Can Self-Driving Cars Crash Into Each Other?

Earlier this week, two autonomous cars, operated by Google and Audi, had a close call on the street of Silicon Valley, the first known near collision of its kind.
Can Self-Driving Cars Crash Into Each Other?
Jonathan Zhou

At least there won’t be any road rage if self-driving cars hit each other.

After six years of driving in test lots and on California roads, Google’s self-driving cars have covered 1.8 million miles and racked up exactly a dozen accidents, according to the project’s monthly report for May 2015 (the first time it included accident information in the report). 

Due to the rarity of self-driving cars, there had been little to no risk of one bumping into another autonomous vehicle—until now.

Last week, two autonomous cars, operated by Google and Audi, reportedly had a close call on the streets of Silicon Valley, according to Reuters, making it the first known near collision of its kind.

Audi maintains that the incident was not a close call at all, and one of the engineers on the Carnegie Mellon research team that powers the Audi vehicle said via email that what happened was how self-driving cars allow other cars to change lanes.

The incident naturally fosters speculation about a future where machine error could replace human misjudgment as the No. 1 killer on the streets. So just how safe will self-driving cars be?

One answer to the question is tautological: Self-driving navigational systems would likely only be approved for commercial use when—not if—they become as cautious and reliable as the average human driver.

Optimistic studies predict that mass production of self-driving cars will start in a mere 15 years, and that the adoption of the technology could cut down traffic accidents by as much as 90 percent and save hundreds of billions in health care costs in the United States. The savings—both in human life and the cost of dealing with injuries—would be even greater in countries like India and China, where the rate of fatal traffic accidents is more than three times the U.S. rate.

Even if self-driving cars perform less well than the average driver, they could still be used in selective scenarios: subbing for a truck driver who has already worked for more than a dozen hours, or a drunk driver returning home from a night out on the town.

A Bumpy Road Ahead

Still, the challenges of creating a self-driving navigational system that can perform well in all terrains—not just simple ones like highways—are numerous. For a car to drive as well as a human in all respects, it will need a high level of artificial intelligence to interpret certain visual cues, such as a policeman waving at a car to stop or go, that aren’t as simple as detecting an object on a radar map.

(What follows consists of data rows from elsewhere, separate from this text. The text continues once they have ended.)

-- ==== Sys2Proof/Laws/Resolve.lean ====
section
/-! SUPPORT. Everything the operand resolver can do (30_encoding.md rules R85 to R102): when it answers a reference, what
it may have changed, what it moved and touched; and that the slot lists agree with the rows of R78. -/

namespace Sys2Proof.Machine

/-! ### What a resolution may change -/

/-- `L'` is `L` with registers and cells written, cells created and `Fresh` cells made, and nothing else. -/
structure Line.Grows (L L' : Line) : Prop where
  same    : L'.state = { L.state with regs := L'.state.regs, mem := L'.state.mem }
  names   : L'.state.regs.names = L.state.regs.names
  present : ∀ a, L.state.mem.present a = true → L'.state.mem.present a = true
  fresh   : L.fresh.length ≤ L'.fresh.length
  mem_wf  : L.state.mem.wf = true → L'.state.mem.wf = true

theorem Line.Grows.refl (L : Line) : L.Grows L := ⟨rfl, rfl, fun _ h => h, le_refl _, id⟩

theorem Line.Grows.trans {L₁ L₂ L₃ : Line} (h : L₁.Grows L₂) (h' : L₂.Grows L₃) : L₁.Grows L₃ where
  same := by rw [h'.same, h.same]
  names := h'.names.trans h.names
  present a ha := h'.present a (h.present a ha)
  fresh := h.fresh.trans h'.fresh
  mem_wf := fun hw => h'.mem_wf (h.mem_wf hw)

section
variable {L L' : Line} (h : L.Grows L')
include h
theorem Line.Grows.counter : L'.state.counter = L.state.counter := by rw [h.same]
theorem Line.Grows.acc : L'.state.acc = L.state.acc := by rw [h.same]
theorem Line.Grows.result : L'.state.result = L.state.result := by rw [h.same]
theorem Line.Grows.carry : L'.state.carry = L.state.carry := by rw [h.same]
theorem Line.Grows.sp : L'.state.sp = L.state.sp := by rw [h.same]
theorem Line.Grows.program : L'.state.program = L.state.program := by rw [h.same]
theorem Line.Grows.outcome : L'.state.outcome = L.state.outcome := by rw [h.same]
theorem Line.Grows.steps : L'.state.steps = L.state.steps := by rw [h.same]
theorem Line.Grows.maxSteps : L'.state.maxSteps = L.state.maxSteps := by rw [h.same]
end

/-- A register is declared or not by its name alone (R25). -/
theorem declared_iff (r : Regs) (n : Text) : r.declared n = true ↔ n ∈ r.names := by
  induction r with
  | nil => simp [Regs.declared, Regs.get?, Regs.names]
  | cons x r ih =>
    obtain ⟨k, w⟩ := x
    unfold Regs.declared at ih ⊢
    by_cases hn : n = k
    · simp [Regs.get?, Regs.names, hn]
    · simpa [Regs.get?, Regs.names, hn] using ih

theorem declared_congr {r r' : Regs} (h : r'.names = r.names) (n : Text) : r'.declared n = r.declared n := by
  rw [Bool.eq_iff_iff, declared_iff, declared_iff, h]

/-- The reference names storage that is there: a declared register, a present cell, a `Fresh` cell of the line. No
token gives the accumulator (R22, R85). -/
def Ref.Valid : Ref → Line → Prop
  | .reg n, L => L.state.regs.declared n = true
  | .mem a, L => L.state.mem.present a = true
  | .acc, _ => False
  | .fresh k, L => k < L.fresh.length

theorem Ref.Valid.grows {r : Ref} {L L' : Line} (h : r.Valid L) (hg : L.Grows L') : r.Valid L' := by
  cases r with
  | reg n => exact (declared_congr hg.names n).trans h
  | mem a => exact hg.present a h
  | acc => exact h
  | fresh k => exact lt_of_lt_of_le h hg.fresh

theorem Ref.Valid.ne_acc {r : Ref} {L : Line} (h : r.Valid L) : r ≠ .acc := by
  rintro rfl
  exact h

theorem grows_touch (L : Line) (a : Int) : L.Grows (L.touch a) where
  same := rfl
  names := rfl
  present b hb := by simp [hb]
  fresh := le_refl _
  mem_wf := Memory.touch_wf a

theorem grows_newFresh (L : Line) (v : Int) : L.Grows (L.newFresh v).2 where
  same := rfl
  names := rfl
  present _ hb := hb
  fresh := by simp
  mem_wf := id

/-- A write during resolution goes to a register, a cell or a `Fresh` cell (R98). -/
theorem grows_write {r : Ref} {L : Line} (h : r ≠ .acc) (v : Int) : L.Grows (L.write r v) := by
  cases r with
  | reg n => exact ⟨rfl, by simp [Line.write], fun _ hb => hb, le_refl _, id⟩
  | mem a => exact ⟨rfl, rfl, fun b hb => by simp [Line.write, hb], le_refl _, Memory.write_wf a v⟩
  | acc => exact absurd rfl h
  | fresh k => exact ⟨rfl, rfl, fun _ hb => hb, by simp [Line.write], id⟩

/-- What a write leaves to read: the reference it goes through, where that is there, and no other one (R9, R98). -/
theorem val_write {r : Ref} {L : Line} (h : r.Valid L ∨ r = .acc) (v : Int) (r' : Ref) :
    (L.write r v).val r' = if r' = r then v else L.val r' := by
  cases r with
  | reg n =>
    have hd : L.state.regs.declared n = true := h.resolve_right (by simp)
    cases r' <;> simp [Line.write, Line.val, Regs.read_write, hd]
  | mem a => cases r' <;> simp [Line.write, Line.val, Memory.read_write]
  | acc => cases r' <;> simp [Line.write, Line.val]
  | fresh k =>
    have hk : k < L.fresh.length := h.resolve_right (by simp)
    cases r' with
    | fresh j =>
      simp only [Line.write, Line.val, List.getD_eq_getElem?_getD, List.getElem?_set, Ref.fresh.injEq]
      by_cases hj : k = j
      · subst hj; simp [hk]
      · simp [hj, Ne.symm hj]
    | reg => simp [Line.write, Line.val]
    | mem => simp [Line.write, Line.val]
    | acc => simp [Line.write, Line.val]

/-- A touch changes no value (R51). -/
@[simp] theorem val_touch (L : Line) (a : Int) (r : Ref) : (L.touch a).val r = L.val r := by
  cases r <;> simp [Line.val, Line.touch]

theorem valid_mem_touch (L : Line) (a : Int) : (Ref.mem a).Valid (L.touch a) := by simp [Ref.Valid]

/-! ### One token -/

theorem andThen_eq_ref {x : Resolved} {k : Ref → Line → Resolved} {r : Ref} {L : Line}
    (h : x.andThen k = .ref r L) : ∃ r₀ L₀, x = .ref r₀ L₀ ∧ k r₀ L₀ = .ref r L := by
  cases x with
  | ref r₀ L₀ => exact ⟨r₀, L₀, rfl, h⟩
  | fail => simp [Resolved.andThen] at h
  | refused t => simp [Resolved.andThen] at h

/-- What a resolved token has done: the line only grew, and the reference is there. -/
theorem resolve_grows {o : Operand} {L L' : Line} {r : Ref} (h : resolve o L = .ref r L') :
    L.Grows L' ∧ r.Valid L' := by
  have value : ∀ {v : Int} {r : Ref} {L' : Line}, resolveValue v L = .ref r L' → L.Grows L' ∧ r.Valid L' := by
    intro v r L' h
    obtain ⟨rfl, rfl⟩ := Resolved.ref.inj h
    exact ⟨grows_newFresh L v, by simp [Ref.Valid]⟩
  induction o generalizing r L' with
  | immDec ds => exact value h
  | immBin ds => exact value h
  | immHex ds => exact value h
  | sp => exact value h
  | malformed t => simp [resolve] at h
  | reg ds =>
    simp only [resolve, resolveReg] at h
    split at h
    case isTrue hd =>
      obtain ⟨rfl, rfl⟩ := Resolved.ref.inj h
      exact ⟨.refl L, hd⟩
    case isFalse => cases h
  | memDirect ds =>
    simp only [resolve, resolveMemDirect] at h
    split at h
    case isTrue => cases h
    case isFalse =>
      obtain ⟨rfl, rfl⟩ := Resolved.ref.inj h
      exact ⟨grows_touch L _, valid_mem_touch L _⟩
  | ind o ih =>
    obtain ⟨r₀, L₀, h₀, h⟩ := andThen_eq_ref h
    obtain ⟨rfl, rfl⟩ := Resolved.ref.inj h
    have := (ih h₀).1
    exact ⟨this.trans (grows_touch L₀ _), valid_mem_touch L₀ _⟩
  | postInc o ih =>
    obtain ⟨r₀, L₀, h₀, h⟩ := andThen_eq_ref h
    obtain ⟨rfl, rfl⟩ := Resolved.ref.inj h
    obtain ⟨hg, hv⟩ := ih h₀
    have hw := grows_write (L := L₀.touch (L₀.val r₀)) hv.ne_acc (L₀.val r₀ + Config.WS)
    exact ⟨hg.trans ((grows_touch L₀ _).trans hw), (valid_mem_touch L₀ _).grows hw⟩
  | preDec o ih =>
    obtain ⟨r₀, L₀, h₀, h⟩ := andThen_eq_ref h
    obtain ⟨rfl, rfl⟩ := Resolved.ref.inj h
    obtain ⟨hg, hv⟩ := ih h₀
    exact ⟨hg.trans ((grows_write hv.ne_acc _).trans (grows_touch _ _)), valid_mem_touch _ _⟩

/-- R96, R97: the innermost token decides whether the operand is refused, fails or resolves. -/
theorem resolve_spec (o : Operand) (L : Line) :
    (∀ t, refusedToken o = some t → resolve o L = .refused t) ∧
    (fails L.state.regs o = true → resolve o L = .fail) ∧
    (resolvable L.state.regs o = true → ∃ r L', resolve o L = .ref r L') := by
  have through : ∀ (o : Operand) (k : Ref → Line → Resolved), (∀ r L, ∃ r' L', k r L = .ref r' L') →
      ((∀ t, refusedToken o = some t → resolve o L = .refused t) ∧
        (fails L.state.regs o = true → resolve o L = .fail) ∧
        (resolvable L.state.regs o = true → ∃ r L', resolve o L = .ref r L')) →
      ((∀ t, refusedToken o = some t → (resolve o L).andThen k = .refused t) ∧
        (fails L.state.regs o = true → (resolve o L).andThen k = .fail) ∧
        (resolvable L.state.regs o = true → ∃ r L', (resolve o L).andThen k = .ref r L')) := by
    rintro o k hk ⟨h₁, h₂, h₃⟩
    refine ⟨fun t ht => by rw [h₁ t ht]; rfl, fun hf => by rw [h₂ hf]; rfl, fun hr => ?_⟩
    obtain ⟨r, L', h⟩ := h₃ hr
    obtain ⟨r', L'', h'⟩ := hk r L'
    exact ⟨r', L'', by rw [h]; exact h'⟩
  induction o with
  | immDec ds => simp [refusedToken, fails, leaf, resolve, resolveValue]
  | immBin ds => simp [refusedToken, fails, leaf, resolve, resolveValue]
  | immHex ds => simp [refusedToken, fails, leaf, resolve, resolveValue]
  | sp => simp [refusedToken, fails, leaf, resolve, resolveValue]
  | malformed t => simp [refusedToken, fails, leaf, resolve, resolvable]
  | reg ds =>
    by_cases h : L.state.regs.declared ('R' :: ds) <;>
      simp [refusedToken, fails, leaf, resolve, resolvable, resolveReg, h]
  | memDirect ds =>
    by_cases h : nonCanonical ds <;> simp [refusedToken, fails, leaf, resolve, resolvable, resolveMemDirect, h]
  | ind o ih => exact through o throughInd (fun r L => ⟨_, _, rfl⟩) ih
  | postInc o ih => exact through o throughPostInc (fun r L => ⟨_, _, rfl⟩) ih
  | preDec o ih => exact through o throughPreDec (fun r L => ⟨_, _, rfl⟩) ih

/-- A failing operand holds no refused token. -/
theorem refusedToken_of_fails {regs : Regs} {o : Operand} (h : fails regs o = true) : refusedToken o = none := by
  unfold fails at h
  unfold refusedToken
  cases hl : leaf o <;> simp_all

theorem fails_congr {r r' : Regs} (h : r'.names = r.names) (o : Operand) : fails r' o = fails r o := by
  unfold fails
  cases leaf o <;> simp [declared_congr h]

/-! ### The tokens of a line -/

/-- R126, R226: the first refused token stops resolution; otherwise every token is tried, the failing ones are named in
order, and the others have given references that are there. -/
theorem resolveAll_spec (ops : List Operand) (L : Line) :
    (∀ t, ops.findSome? refusedToken = some t → resolveAll ops L = .refused t) ∧
    (ops.findSome? refusedToken = none → ∃ refs L',
      resolveAll ops L = .done refs ((ops.filter (fails L.state.regs)).map Operand.text) L' ∧
      refs.length + (ops.filter (fails L.state.regs)).length = ops.length ∧
      L.Grows L' ∧ ∀ r ∈ refs, r.Valid L') := by
  induction ops generalizing L with
  | nil => exact ⟨by simp, fun _ => ⟨[], L, rfl, rfl, .refl L, by simp⟩⟩
  | cons o os ih =>
    obtain ⟨h₁, h₂, h₃⟩ := resolve_spec o L
    cases ht : refusedToken o with
    | some t => simp [resolveAll, ht, h₁ t ht]
    | none =>
      simp only [List.findSome?_cons, ht]
      by_cases hf : fails L.state.regs o
      · obtain ⟨ih₁, ih₂⟩ := ih L
        refine ⟨fun t h => by simp [resolveAll, h₂ hf, ih₁ t h], fun h => ?_⟩
        obtain ⟨refs, L', he, hl, hg, hv⟩ := ih₂ h
        refine ⟨refs, L', by simp [resolveAll, h₂ hf, he, hf], ?_, hg, hv⟩
        simp only [List.filter_cons, hf, if_true, List.length_cons]
        omega
      · obtain ⟨r, L₁, hr⟩ := h₃ (by simp [resolvable, hf, ht])
        obtain ⟨hg₁, hv₁⟩ := resolve_grows hr
        have hc : fails L₁.state.regs = fails L.state.regs := funext (fails_congr hg₁.names)
        obtain ⟨ih₁, ih₂⟩ := ih L₁
        rw [hc] at ih₂
        refine ⟨fun t h => by simp [resolveAll, hr, ih₁ t h], fun h => ?_⟩
        obtain ⟨refs, L', he, hl, hg, hv⟩ := ih₂ h
        refine ⟨r :: refs, L', by simp [resolveAll, hr, he, hf], ?_, hg₁.trans hg, ?_⟩
        · simp only [List.filter_cons, hf, List.length_cons]
          simp only [Bool.false_eq_true, if_false]
          omega
        · rintro r' (_ | ⟨_, hr'⟩)
          · exact hv₁.grows hg
          · exact hv r' hr'

/-- What a line's resolution has done where no token failed. -/
theorem resolveAll_grows {ops : List Operand} {L L' : Line} {refs : List Ref}
    (h : resolveAll ops L = .done refs [] L') :
    L.Grows L' ∧ (∀ r ∈ refs, r.Valid L') ∧ refs.length = ops.length ∧
      ops.all (resolvable L.state.regs) = true := by
  obtain ⟨h₁, h₂⟩ := resolveAll_spec ops L
  cases ht : ops.findSome? refusedToken with
  | some t => rw [h₁ t ht] at h; cases h
  | none =>
    obtain ⟨refs', L'', he, hl, hg, hv⟩ := h₂ ht
    rw [he] at h
    obtain ⟨rfl, hf, rfl⟩ := ResolvedAll.done.inj h
    have hf' : ops.filter (fails L.state.regs) = [] := by simpa using hf
    refine ⟨hg, hv, by simpa [hf'] using hl, List.all_eq_true.mpr fun o ho => ?_⟩
    have h₁ : fails L.state.regs o = false := by simpa using List.filter_eq_nil_iff.mp hf' o ho
    have h₂ : refusedToken o = none := List.findSome?_eq_none_iff.mp ht o ho
    simp [resolvable, h₁, h₂]

/-- Where every token resolves, the line does. -/
theorem resolveAll_of_resolvable {ops : List Operand} {L : Line}
    (h : ops.all (resolvable L.state.regs) = true) :
    ∃ refs L', resolveAll ops L = .done refs [] L' ∧ refs.length = ops.length := by
  have h := List.all_eq_true.mp h
  have ht : ops.findSome? refusedToken = none := List.findSome?_eq_none_iff.mpr fun o ho => by
    have := h o ho
    simp only [resolvable, Bool.and_eq_true, Option.isNone_iff_eq_none] at this
    exact this.2
  have hf : ops.filter (fails L.state.regs) = [] := List.filter_eq_nil_iff.mpr fun o ho => by
    have := h o ho
    simp only [resolvable, Bool.and_eq_true, Bool.not_eq_true'] at this
    simp [this.1]
  obtain ⟨refs, L', he, hl, -⟩ := (resolveAll_spec ops L).2 ht
  exact ⟨refs, L', by simpa [hf] using he, by simpa [hf] using hl⟩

Then there are the basic problems that come with software. Older personal computers can experience frequent breakdowns, and having your call dropped while talking on a cellphone is a universal experience in the 21st century. Self-driving software systems could also be hijacked by hackers.

“The engineering challenges to development of software-based systems that can operate safely in the highly unpredictable traffic environment are formidable,” said Steven Shladover, a research engineer at UC Berkeley, via email.

In absolute terms, Shladover says, car accidents, especially fatal ones, are a rare event: Car-related injuries occur once every 65,000 hours of driving, and fatal injuries every 3 million hours of driving. He expects fully autonomous cars to be at least decades away from mass production.

“Compare these large numbers of hours between serious errors with the frequency of malfunctions on laptop computers or dropped calls on mobile phones to get a sense of how much more work needs to be done,” Shladover said.

On the other hand, Google boasts that in 1.8 million test-hours, all 12 accidents sustained by autonomous vehicles have been fender benders, with no injuries, and all caused by the other car—all driven by humans of course. But then again, Google is testing its vehicles in an ideal setting, avoiding places with snow, for example, which would interfere with a vehicle’s sensors.

Many of the difficulties that self-driving cars face could disappear once there are enough other self-driving cars on the road: They could pool data on a common network and communicate with each other better than they could with human drivers. For example, a self-driving car making a lane-change would never forget, save in the case of a device malfunction, to alert cars in the vicinity of its course of action.

However safe self-driving cars could be, their behavior could still be manipulated by humans with bad intentions. If the driving patterns of autonomous vehicles are customizable, their owners could make them drive more dangerously than what is optimal.

“Autonomous vehicles could be (re-)programmed by their owners to make them behave more aggressively (merging into traffic at unsafe speed or with inadequate spacing) and sensors are prone to jamming (effectively blinding the vehicle),” commented Ryan Gerdes, a researcher at Utah State University who studies autonomous navigational systems, via email. “Each of these situations could result in accidents.”